▶ _INPUT FOR THIS TASK_
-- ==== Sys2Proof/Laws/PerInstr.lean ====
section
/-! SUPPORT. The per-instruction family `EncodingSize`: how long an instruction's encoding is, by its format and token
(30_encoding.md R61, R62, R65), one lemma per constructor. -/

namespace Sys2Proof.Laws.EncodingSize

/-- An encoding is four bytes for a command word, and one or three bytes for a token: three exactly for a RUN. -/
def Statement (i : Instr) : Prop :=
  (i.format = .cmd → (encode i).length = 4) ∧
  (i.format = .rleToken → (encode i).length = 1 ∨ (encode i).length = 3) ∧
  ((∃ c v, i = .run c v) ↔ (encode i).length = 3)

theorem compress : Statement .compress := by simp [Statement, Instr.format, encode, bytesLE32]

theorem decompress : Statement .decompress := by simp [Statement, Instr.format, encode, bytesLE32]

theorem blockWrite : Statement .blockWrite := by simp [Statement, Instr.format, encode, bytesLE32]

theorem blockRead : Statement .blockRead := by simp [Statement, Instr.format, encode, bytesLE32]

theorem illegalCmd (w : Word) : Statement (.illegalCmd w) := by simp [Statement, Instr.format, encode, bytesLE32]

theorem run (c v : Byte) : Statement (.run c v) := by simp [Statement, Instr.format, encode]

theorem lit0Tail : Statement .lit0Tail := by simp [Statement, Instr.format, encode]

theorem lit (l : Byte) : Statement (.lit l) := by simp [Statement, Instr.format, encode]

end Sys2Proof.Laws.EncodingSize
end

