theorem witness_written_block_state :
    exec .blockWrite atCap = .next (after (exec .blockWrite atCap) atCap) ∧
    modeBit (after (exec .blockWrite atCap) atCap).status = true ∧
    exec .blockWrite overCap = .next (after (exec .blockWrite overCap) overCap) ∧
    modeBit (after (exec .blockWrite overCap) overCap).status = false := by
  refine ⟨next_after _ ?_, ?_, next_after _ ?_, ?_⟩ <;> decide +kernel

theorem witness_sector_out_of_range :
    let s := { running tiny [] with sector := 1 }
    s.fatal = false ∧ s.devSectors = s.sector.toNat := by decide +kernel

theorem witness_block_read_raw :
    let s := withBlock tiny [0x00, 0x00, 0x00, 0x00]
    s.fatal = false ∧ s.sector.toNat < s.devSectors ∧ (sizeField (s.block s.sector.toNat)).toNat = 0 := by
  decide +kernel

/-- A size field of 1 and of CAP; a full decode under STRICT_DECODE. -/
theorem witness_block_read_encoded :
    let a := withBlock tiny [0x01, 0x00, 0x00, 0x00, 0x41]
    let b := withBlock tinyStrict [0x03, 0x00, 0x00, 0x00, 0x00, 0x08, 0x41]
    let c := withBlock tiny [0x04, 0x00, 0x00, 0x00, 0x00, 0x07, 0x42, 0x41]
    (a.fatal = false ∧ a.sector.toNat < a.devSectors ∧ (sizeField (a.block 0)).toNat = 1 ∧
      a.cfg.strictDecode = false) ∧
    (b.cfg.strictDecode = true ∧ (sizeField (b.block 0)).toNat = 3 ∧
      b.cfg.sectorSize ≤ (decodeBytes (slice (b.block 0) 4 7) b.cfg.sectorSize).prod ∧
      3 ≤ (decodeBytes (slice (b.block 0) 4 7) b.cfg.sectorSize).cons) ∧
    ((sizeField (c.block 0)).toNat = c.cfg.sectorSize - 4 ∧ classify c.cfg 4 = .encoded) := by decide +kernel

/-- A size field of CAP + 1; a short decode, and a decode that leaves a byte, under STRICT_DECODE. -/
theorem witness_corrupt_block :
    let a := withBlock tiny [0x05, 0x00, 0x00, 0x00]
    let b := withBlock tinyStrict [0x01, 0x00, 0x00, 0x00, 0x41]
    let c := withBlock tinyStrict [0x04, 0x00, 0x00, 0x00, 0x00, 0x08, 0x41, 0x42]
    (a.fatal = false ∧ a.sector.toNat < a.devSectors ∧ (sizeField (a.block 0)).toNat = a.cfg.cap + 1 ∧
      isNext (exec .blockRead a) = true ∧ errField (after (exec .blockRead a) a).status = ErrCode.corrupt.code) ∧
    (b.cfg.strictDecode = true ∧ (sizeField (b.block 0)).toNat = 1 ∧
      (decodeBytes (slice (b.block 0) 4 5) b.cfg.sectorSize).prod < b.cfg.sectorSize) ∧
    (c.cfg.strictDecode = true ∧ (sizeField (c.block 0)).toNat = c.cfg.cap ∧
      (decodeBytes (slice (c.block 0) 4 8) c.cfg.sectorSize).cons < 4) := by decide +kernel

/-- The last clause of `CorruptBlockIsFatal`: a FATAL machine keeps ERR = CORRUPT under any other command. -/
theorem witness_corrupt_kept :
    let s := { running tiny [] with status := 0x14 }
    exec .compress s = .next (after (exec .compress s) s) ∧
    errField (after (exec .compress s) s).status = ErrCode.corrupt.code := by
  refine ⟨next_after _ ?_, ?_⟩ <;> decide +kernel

▶ _WHAT NEEDS TO BE DONE_
Word for word, return each of the entries.

▶ _REPLY_
-- ==== Sys2Proof/Laws/PerInstr.lean ====
section
/-! SUPPORT. The per-instruction family `EncodingSize`: how long an instruction's encoding is, by its format and token
(30_encoding.md R61, R62, R65), one lemma per constructor. -/

namespace Sys2Proof.Laws.EncodingSize

/-- An encoding is four bytes for a command word, and one or three bytes for a token: three exactly for a RUN. -/
def Statement (i : Instr) : Prop :=
  (i.format = .cmd → (encode i).length = 4) ∧
  (i.format = .rleToken → (encode i).length = 1 ∨ (encode i).length = 3) ∧
  ((∃ c v, i = .run c v) ↔ (encode i).length = 3)

theorem compress : Statement .compress := by simp [Statement, Instr.format, encode, bytesLE32]

theorem decompress : Statement .decompress := by simp [Statement, Instr.format, encode, bytesLE32]

theorem blockWrite : Statement .blockWrite := by simp [Statement, Instr.format, encode, bytesLE32]

theorem blockRead : Statement .blockRead := by simp [Statement, Instr.format, encode, bytesLE32]

theorem illegalCmd (w : Word) : Statement (.illegalCmd w) := by simp [Statement, Instr.format, encode, bytesLE32]

theorem run (c v : Byte) : Statement (.run c v) := by simp [Statement, Instr.format, encode]

theorem lit0Tail : Statement .lit0Tail := by simp [Statement, Instr.format, encode]

theorem lit (l : Byte) : Statement (.lit l) := by simp [Statement, Instr.format, encode]

end Sys2Proof.Laws.EncodingSize
end

theorem witness_written_block_state :
    exec .blockWrite atCap = .next (after (exec .blockWrite atCap) atCap) ∧
    modeBit (after (exec .blockWrite atCap) atCap).status = true ∧
    exec .blockWrite overCap = .next (after (exec .blockWrite overCap) overCap) ∧
    modeBit (after (exec .blockWrite overCap) overCap).status = false := by
  refine ⟨next_after _ ?_, ?_, next_after _ ?_, ?_⟩ <;> decide +kernel

theorem witness_sector_out_of_range :
    let s := { running tiny [] with sector := 1 }
    s.fatal = false ∧ s.devSectors = s.sector.toNat := by decide +kernel

theorem witness_block_read_raw :
    let s := withBlock tiny [0x00, 0x00, 0x00, 0x00]
    s.fatal = false ∧ s.sector.toNat < s.devSectors ∧ (sizeField (s.block s.sector.toNat)).toNat = 0 := by
  decide +kernel

/-- A size field of 1 and of CAP; a full decode under STRICT_DECODE. -/
theorem witness_block_read_encoded :
    let a := withBlock tiny [0x01, 0x00, 0x00, 0x00, 0x41]
    let b := withBlock tinyStrict [0x03, 0x00, 0x00, 0x00, 0x00, 0x08, 0x41]
    let c := withBlock tiny [0x04, 0x00, 0x00, 0x00, 0x00, 0x07, 0x42, 0x41]
    (a.fatal = false ∧ a.sector.toNat < a.devSectors ∧ (sizeField (a.block 0)).toNat = 1 ∧
      a.cfg.strictDecode = false) ∧
    (b.cfg.strictDecode = true ∧ (sizeField (b.block 0)).toNat = 3 ∧
      b.cfg.sectorSize ≤ (decodeBytes (slice (b.block 0) 4 7) b.cfg.sectorSize).prod ∧
      3 ≤ (decodeBytes (slice (b.block 0) 4 7) b.cfg.sectorSize).cons) ∧
    ((sizeField (c.block 0)).toNat = c.cfg.sectorSize - 4 ∧ classify c.cfg 4 = .encoded) := by decide +kernel

/-- A size field of CAP + 1; a short decode, and a decode that leaves a byte, under STRICT_DECODE. -/
theorem witness_corrupt_block :
    let a := withBlock tiny [0x05, 0x00, 0x00, 0x00]
    let b := withBlock tinyStrict [0x01, 0x00, 0x00, 0x00, 0x41]
    let c := withBlock tinyStrict [0x04, 0x00, 0x00, 0x00, 0x00, 0x08, 0x41, 0x42]
    (a.fatal = false ∧ a.sector.toNat < a.devSectors ∧ (sizeField (a.block 0)).toNat = a.cfg.cap + 1 ∧
      isNext (exec .blockRead a) = true ∧ errField (after (exec .blockRead a) a).status = ErrCode.corrupt.code) ∧
    (b.cfg.strictDecode = true ∧ (sizeField (b.block 0)).toNat = 1 ∧
      (decodeBytes (slice (b.block 0) 4 5) b.cfg.sectorSize).prod < b.cfg.sectorSize) ∧
    (c.cfg.strictDecode = true ∧ (sizeField (c.block 0)).toNat = c.cfg.cap ∧
      (decodeBytes (slice (c.block 0) 4 8) c.cfg.sectorSize).cons < 4) := by decide +kernel

/-- The last clause of `CorruptBlockIsFatal`: a FATAL machine keeps ERR = CORRUPT under any other command. -/
theorem witness_corrupt_kept :
    let s := { running tiny [] with status := 0x14 }
    exec .compress s = .next (after (exec .compress s) s) ∧
    errField (after (exec .compress s) s).status = ErrCode.corrupt.code := by
  refine ⟨next_after _ ?_, ?_⟩ <;> decide +kernel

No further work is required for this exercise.